TASK STATEMENT:
Once the line containing "simp [State.queue, advanceSched]" is found in the entries below, restate it and each following line word for word, stopping after the line containing "theorem applyInput_loadMacroConfig (c".
# # # # # # #
-- ==== Sys2Proof/Laws/State.lean ====
section
/-! SUPPORT. Sys2Proof/Laws/State.lean: one lemma for each field and each update of the state. -/

namespace Sys2Proof.Machine

/-! ## withSfpu -/

@[simp] theorem State.withSfpu_sfpu (s : State) (x : Sfpu) : (s.withSfpu x).sfpu = x := rfl
@[simp] theorem State.withSfpu_sched (s : State) (x : Sfpu) : (s.withSfpu x).sched = s.sched := rfl
@[simp] theorem State.withSfpu_inFlight (s : State) (x : Sfpu) : (s.withSfpu x).inFlight = s.inFlight := rfl
@[simp] theorem State.withSfpu_fpuDistance (s : State) (x : Sfpu) : (s.withSfpu x).fpuDistance = s.fpuDistance := rfl
@[simp] theorem State.withSfpu_threads (s : State) (x : Sfpu) : (s.withSfpu x).threads = s.threads := rfl
@[simp] theorem State.withSfpu_loadRaises (s : State) (x : Sfpu) : (s.withSfpu x).loadRaises = s.loadRaises := rfl
@[simp] theorem State.withSfpu_issuer (s : State) (x : Sfpu) : (s.withSfpu x).issuer = s.issuer := rfl
@[simp] theorem State.withSfpu_inputs (s : State) (x : Sfpu) : (s.withSfpu x).inputs = s.inputs := rfl
@[simp] theorem State.withSfpu_params (s : State) (x : Sfpu) : (s.withSfpu x).params = s.params := rfl
@[simp] theorem State.withSfpu_faultMark (s : State) (x : Sfpu) : (s.withSfpu x).faultMark = s.faultMark := rfl
@[simp] theorem State.withSfpu_refusalMark (s : State) (x : Sfpu) : (s.withSfpu x).refusalMark = s.refusalMark := rfl
@[simp] theorem State.withSfpu_queue (s : State) (x : Sfpu) (l : Lane) (u : SubUnit) :
    (s.withSfpu x).queue l u = s.queue l u := rfl
@[simp] theorem State.withSfpu_self (s : State) : s.withSfpu s.sfpu = s := rfl

/-! ## setQueue -/

@[simp] theorem State.setQueue_sfpu (s : State) (l : Lane) (u : SubUnit) (q : List Entry) :
    (s.setQueue l u q).sfpu = s.sfpu := rfl
@[simp] theorem State.setQueue_inFlight (s : State) (l : Lane) (u : SubUnit) (q : List Entry) :
    (s.setQueue l u q).inFlight = s.inFlight := rfl
@[simp] theorem State.setQueue_fpuDistance (s : State) (l : Lane) (u : SubUnit) (q : List Entry) :
    (s.setQueue l u q).fpuDistance = s.fpuDistance := rfl
@[simp] theorem State.setQueue_threads (s : State) (l : Lane) (u : SubUnit) (q : List Entry) :
    (s.setQueue l u q).threads = s.threads := rfl
@[simp] theorem State.setQueue_loadRaises (s : State) (l : Lane) (u : SubUnit) (q : List Entry) :
    (s.setQueue l u q).loadRaises = s.loadRaises := rfl
@[simp] theorem State.setQueue_issuer (s : State) (l : Lane) (u : SubUnit) (q : List Entry) :
    (s.setQueue l u q).issuer = s.issuer := rfl
@[simp] theorem State.setQueue_inputs (s : State) (l : Lane) (u : SubUnit) (q : List Entry) :
    (s.setQueue l u q).inputs = s.inputs := rfl
@[simp] theorem State.setQueue_params (s : State) (l : Lane) (u : SubUnit) (q : List Entry) :
    (s.setQueue l u q).params = s.params := rfl
@[simp] theorem State.setQueue_faultMark (s : State) (l : Lane) (u : SubUnit) (q : List Entry) :
    (s.setQueue l u q).faultMark = s.faultMark := rfl
@[simp] theorem State.setQueue_refusalMark (s : State) (l : Lane) (u : SubUnit) (q : List Entry) :
    (s.setQueue l u q).refusalMark = s.refusalMark := rfl

theorem SubUnit.number_injective {u u' : SubUnit} (h : u.number = u'.number) : u = u' := by
  revert h; cases u <;> cases u' <;> decide

@[simp] theorem State.queue_setQueue_same (s : State) (l : Lane) (u : SubUnit) (q : List Entry) :
    (s.setQueue l u q).queue l u = q := by
  simp only [State.queue, State.setQueue, vector_set_getElem, if_true]

theorem State.queue_setQueue_other (s : State) {l l' : Lane} {u u' : SubUnit} (h : (l', u') ≠ (l, u))
    (q : List Entry) : (s.setQueue l u q).queue l' u' = s.queue l' u' := by
  simp only [State.queue, State.setQueue, vector_set_getElem]
  by_cases hl : l = l'
  · subst hl
    have hu : u.number ≠ u'.number := fun hu => h (by rw [SubUnit.number_injective hu])
    simp only [if_true, vector_set_getElem, if_neg hu]
  · simp only [if_neg hl]

/-! ## advanceSched -/

@[simp] theorem advanceSched_sfpu (b : Bool) (s : State) : (advanceSched b s).sfpu = s.sfpu := rfl
@[simp] theorem advanceSched_inFlight (b : Bool) (s : State) : (advanceSched b s).inFlight = s.inFlight := rfl
@[simp] theorem advanceSched_fpuDistance (b : Bool) (s : State) : (advanceSched b s).fpuDistance = s.fpuDistance := rfl
@[simp] theorem advanceSched_threads (b : Bool) (s : State) : (advanceSched b s).threads = s.threads := rfl
@[simp] theorem advanceSched_loadRaises (b : Bool) (s : State) : (advanceSched b s).loadRaises = s.loadRaises := rfl
@[simp] theorem advanceSched_issuer (b : Bool) (s : State) : (advanceSched b s).issuer = s.issuer := rfl
@[simp] theorem advanceSched_inputs (b : Bool) (s : State) : (advanceSched b s).inputs = s.inputs := rfl
@[simp] theorem advanceSched_params (b : Bool) (s : State) : (advanceSched b s).params = s.params := rfl
@[simp] theorem advanceSched_faultMark (b : Bool) (s : State) : (advanceSched b s).faultMark = s.faultMark := rfl
@[simp] theorem advanceSched_refusalMark (b : Bool) (s : State) : (advanceSched b s).refusalMark = s.refusalMark := rfl
@[simp] theorem advanceSched_queue (b : Bool) (s : State) (l : Lane) (u : SubUnit) :
    (advanceSched b s).queue l u = (pendingEntries (s.queue l u)).map (Entry.countDown b) := by
  simp [State.queue, advanceSched]

/-! ## advanceThread -/

@[simp] theorem advanceThread_sfpu (i : Option (Fin Config.nThreads × Word)) (s : State) :
    (advanceThread i s).sfpu = s.sfpu := by cases i <;> rfl
@[simp] theorem advanceThread_sched (i : Option (Fin Config.nThreads × Word)) (s : State) :
    (advanceThread i s).sched = s.sched := by cases i <;> rfl
@[simp] theorem advanceThread_inFlight (i : Option (Fin Config.nThreads × Word)) (s : State) :
    (advanceThread i s).inFlight = s.inFlight := by cases i <;> rfl
@[simp] theorem advanceThread_fpuDistance (i : Option (Fin Config.nThreads × Word)) (s : State) :
    (advanceThread i s).fpuDistance = s.fpuDistance := by cases i <;> rfl
@[simp] theorem advanceThread_loadRaises (i : Option (Fin Config.nThreads × Word)) (s : State) :
    (advanceThread i s).loadRaises = s.loadRaises := by cases i <;> rfl
@[simp] theorem advanceThread_issuer (i : Option (Fin Config.nThreads × Word)) (s : State) :
    (advanceThread i s).issuer = (i.map Prod.fst).getD s.issuer := by cases i <;> rfl
@[simp] theorem advanceThread_inputs (i : Option (Fin Config.nThreads × Word)) (s : State) :
    (advanceThread i s).inputs = s.inputs := by cases i <;> rfl
@[simp] theorem advanceThread_params (i : Option (Fin Config.nThreads × Word)) (s : State) :
    (advanceThread i s).params = s.params := by cases i <;> rfl
@[simp] theorem advanceThread_faultMark (i : Option (Fin Config.nThreads × Word)) (s : State) :
    (advanceThread i s).faultMark = s.faultMark := by cases i <;> rfl
@[simp] theorem advanceThread_refusalMark (i : Option (Fin Config.nThreads × Word)) (s : State) :
    (advanceThread i s).refusalMark = s.refusalMark := by cases i <;> rfl
@[simp] theorem advanceThread_queue (i : Option (Fin Config.nThreads × Word)) (s : State) (l : Lane) (u : SubUnit) :
    (advanceThread i s).queue l u = s.queue l u := by cases i <;> rfl
@[simp] theorem advanceThread_none (s : State) : advanceThread none s = s := rfl

/-! ## applyInput and the start of a cycle -/

@[simp] theorem applyInput_lreg (c : CycleInput) (s : State) : (applyInput c s).sfpu.lreg = s.sfpu.lreg := rfl
@[simp] theorem applyInput_loadMacroConfig (c : CycleInput) (s : State) :
    (applyInput c s).sfpu.loadMacroConfig = s.sfpu.loadMacroConfig := rfl
@[simp] theorem applyInput_disableBackdoorLoad (c : CycleInput) (s : State) :
    (applyInput c s).sfpu.disableBackdoorLoad = s.sfpu.disableBackdoorLoad := rfl
@[simp] theorem applyInput_laneEnabled (c : CycleInput) (s : State) :
    (applyInput c s).sfpu.laneEnabled = c.laneEnabled.getD s.sfpu.laneEnabled := rfl
@[simp] theorem applyInput_addrCounters (c : CycleInput) (s : State) :
    (applyInput c s).sfpu.addrCounters = s.sfpu.addrCounters := rfl
@[simp] theorem applyInput_sched (c : CycleInput) (s : State) : (applyInput c s).sched = s.sched := rfl
@[simp] theorem applyInput_inFlight (c : CycleInput) (s : State) : (applyInput c s).inFlight = s.inFlight := rfl
@[simp] theorem applyInput_threads (c : CycleInput) (s : State) : (applyInput c s).threads = s.threads := rfl
@[simp] theorem applyInput_loadRaises (c : CycleInput) (s : State) : (applyInput c s).loadRaises = c.loadRaises := rfl
@[simp] theorem applyInput_issuer (c : CycleInput) (s : State) : (applyInput c s).issuer = s.issuer := rfl
@[simp] theorem applyInput_inputs (c : CycleInput) (s : State) : (applyInput c s).inputs = s.inputs := rfl
@[simp] theorem applyInput_params (c : CycleInput) (s : State) : (applyInput c s).params = s.params := rfl
@[simp] theorem applyInput_faultMark (c : CycleInput) (s : State) : (applyInput c s).faultMark = s.faultMark := rfl
@[simp] theorem applyInput_refusalMark (c : CycleInput) (s : State) :
    (applyInput c s).refusalMark = s.refusalMark := rfl
@[simp] theorem applyInput_queue (c : CycleInput) (s : State) (l : Lane) (u : SubUnit) :
    (applyInput c s).queue l u = s.queue l u := rfl

/-- An idle environment changes nothing but its own word on the load. -/
@[simp] theorem applyInput_idle (s : State) : applyInput CycleInput.idle s = { s with loadRaises := false } := rfl

@[simp] theorem State.atCycleStart_queue (s : State) (l : Lane) (u : SubUnit) :
    s.atCycleStart.queue l u = s.queue l u := rfl
@[simp] theorem State.atCycleStart_threads (s : State) : s.atCycleStart.threads = s.threads := rfl
@[simp] theorem State.atCycleStart_inputs (s : State) : s.atCycleStart.inputs = s.inputs.tail := rfl
@[simp] theorem State.atCycleStart_params (s : State) : s.atCycleStart.params = s.params := rfl
@[simp] theorem State.atCycleStart_loadRaises (s : State) : s.atCycleStart.loadRaises = s.nextInput.loadRaises := rfl
@[simp] theorem State.atCycleStart_issuer (s : State) : s.atCycleStart.issuer = s.issuer := rfl
@[simp] theorem State.atCycleStart_inFlight (s : State) : s.atCycleStart.inFlight = s.inFlight := rfl
@[simp] theorem State.atCycleStart_faultMark (s : State) : s.atCycleStart.faultMark = s.faultMark := rfl
@[simp] theorem State.atCycleStart_refusalMark (s : State) : s.atCycleStart.refusalMark = s.refusalMark := rfl
@[simp] theorem State.atCycleStart_lreg (s : State) : s.atCycleStart.sfpu.lreg = s.sfpu.lreg := rfl
@[simp] theorem State.atCycleStart_loadMacroConfig (s : State) :
    s.atCycleStart.sfpu.loadMacroConfig = s.sfpu.loadMacroConfig := rfl

/-! ## beforeRegular -/

@[simp] theorem beforeRegular_sfpu (c : CycleInput) (s : State) : (beforeRegular c s).sfpu = s.sfpu := by
  simp [beforeRegular]
@[simp] theorem beforeRegular_inFlight (c : CycleInput) (s : State) :
    (beforeRegular c s).inFlight = s.inFlight := by simp [beforeRegular]
@[simp] theorem beforeRegular_fpuDistance (c : CycleInput) (s : State) :
    (beforeRegular c s).fpuDistance = s.fpuDistance := by simp [beforeRegular]
@[simp] theorem beforeRegular_loadRaises (c : CycleInput) (s : State) :
    (beforeRegular c s).loadRaises = s.loadRaises := by simp [beforeRegular]
@[simp] theorem beforeRegular_issuer (c : CycleInput) (s : State) :
    (beforeRegular c s).issuer = ((issueOf c s).map Prod.fst).getD s.issuer := by simp [beforeRegular]
@[simp] theorem beforeRegular_inputs (c : CycleInput) (s : State) :
    (beforeRegular c s).inputs = s.inputs := by simp [beforeRegular]
@[simp] theorem beforeRegular_params (c : CycleInput) (s : State) :
    (beforeRegular c s).params = s.params := by simp [beforeRegular]
@[simp] theorem beforeRegular_faultMark (c : CycleInput) (s : State) :
    (beforeRegular c s).faultMark = s.faultMark := by simp [beforeRegular]
@[simp] theorem beforeRegular_refusalMark (c : CycleInput) (s : State) :
    (beforeRegular c s).refusalMark = s.refusalMark := by simp [beforeRegular]
@[simp] theorem beforeRegular_queue (c : CycleInput) (s : State) (l : Lane) (u : SubUnit) :
    (beforeRegular c s).queue l u =
      (pendingEntries (s.queue l u)).map (Entry.countDown (issueOf c s).isSome) := by
  simp [beforeRegular]

end Sys2Proof.Machine
end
# # # # # # #
YOUR RESPONSE:
  simp [State.queue, advanceSched]

/-! ## advanceThread -/

@[simp] theorem advanceThread_sfpu (i : Option (Fin Config.nThreads × Word)) (s : State) :
    (advanceThread i s).sfpu = s.sfpu := by cases i <;> rfl
@[simp] theorem advanceThread_sched (i : Option (Fin Config.nThreads × Word)) (s : State) :
    (advanceThread i s).sched = s.sched := by cases i <;> rfl
@[simp] theorem advanceThread_inFlight (i : Option (Fin Config.nThreads × Word)) (s : State) :
    (advanceThread i s).inFlight = s.inFlight := by cases i <;> rfl
@[simp] theorem advanceThread_fpuDistance (i : Option (Fin Config.nThreads × Word)) (s : State) :
    (advanceThread i s).fpuDistance = s.fpuDistance := by cases i <;> rfl
@[simp] theorem advanceThread_loadRaises (i : Option (Fin Config.nThreads × Word)) (s : State) :
    (advanceThread i s).loadRaises = s.loadRaises := by cases i <;> rfl
@[simp] theorem advanceThread_issuer (i : Option (Fin Config.nThreads × Word)) (s : State) :
    (advanceThread i s).issuer = (i.map Prod.fst).getD s.issuer := by cases i <;> rfl
@[simp] theorem advanceThread_inputs (i : Option (Fin Config.nThreads × Word)) (s : State) :
    (advanceThread i s).inputs = s.inputs := by cases i <;> rfl
@[simp] theorem advanceThread_params (i : Option (Fin Config.nThreads × Word)) (s : State) :
    (advanceThread i s).params = s.params := by cases i <;> rfl
@[simp] theorem advanceThread_faultMark (i : Option (Fin Config.nThreads × Word)) (s : State) :
    (advanceThread i s).faultMark = s.faultMark := by cases i <;> rfl
@[simp] theorem advanceThread_refusalMark (i : Option (Fin Config.nThreads × Word)) (s : State) :
    (advanceThread i s).refusalMark = s.refusalMark := by cases i <;> rfl
@[simp] theorem advanceThread_queue (i : Option (Fin Config.nThreads × Word)) (s : State) (l : Lane) (u : SubUnit) :
    (advanceThread i s).queue l u = s.queue l u := by cases i <;> rfl
@[simp] theorem advanceThread_none (s : State) : advanceThread none s = s := rfl

/-! ## applyInput and the start of a cycle -/

@[simp] theorem applyInput_lreg (c : CycleInput) (s : State) : (applyInput c s).sfpu.lreg = s.sfpu.lreg := rfl
@[simp] theorem applyInput_loadMacroConfig (c : CycleInput) (s : State) :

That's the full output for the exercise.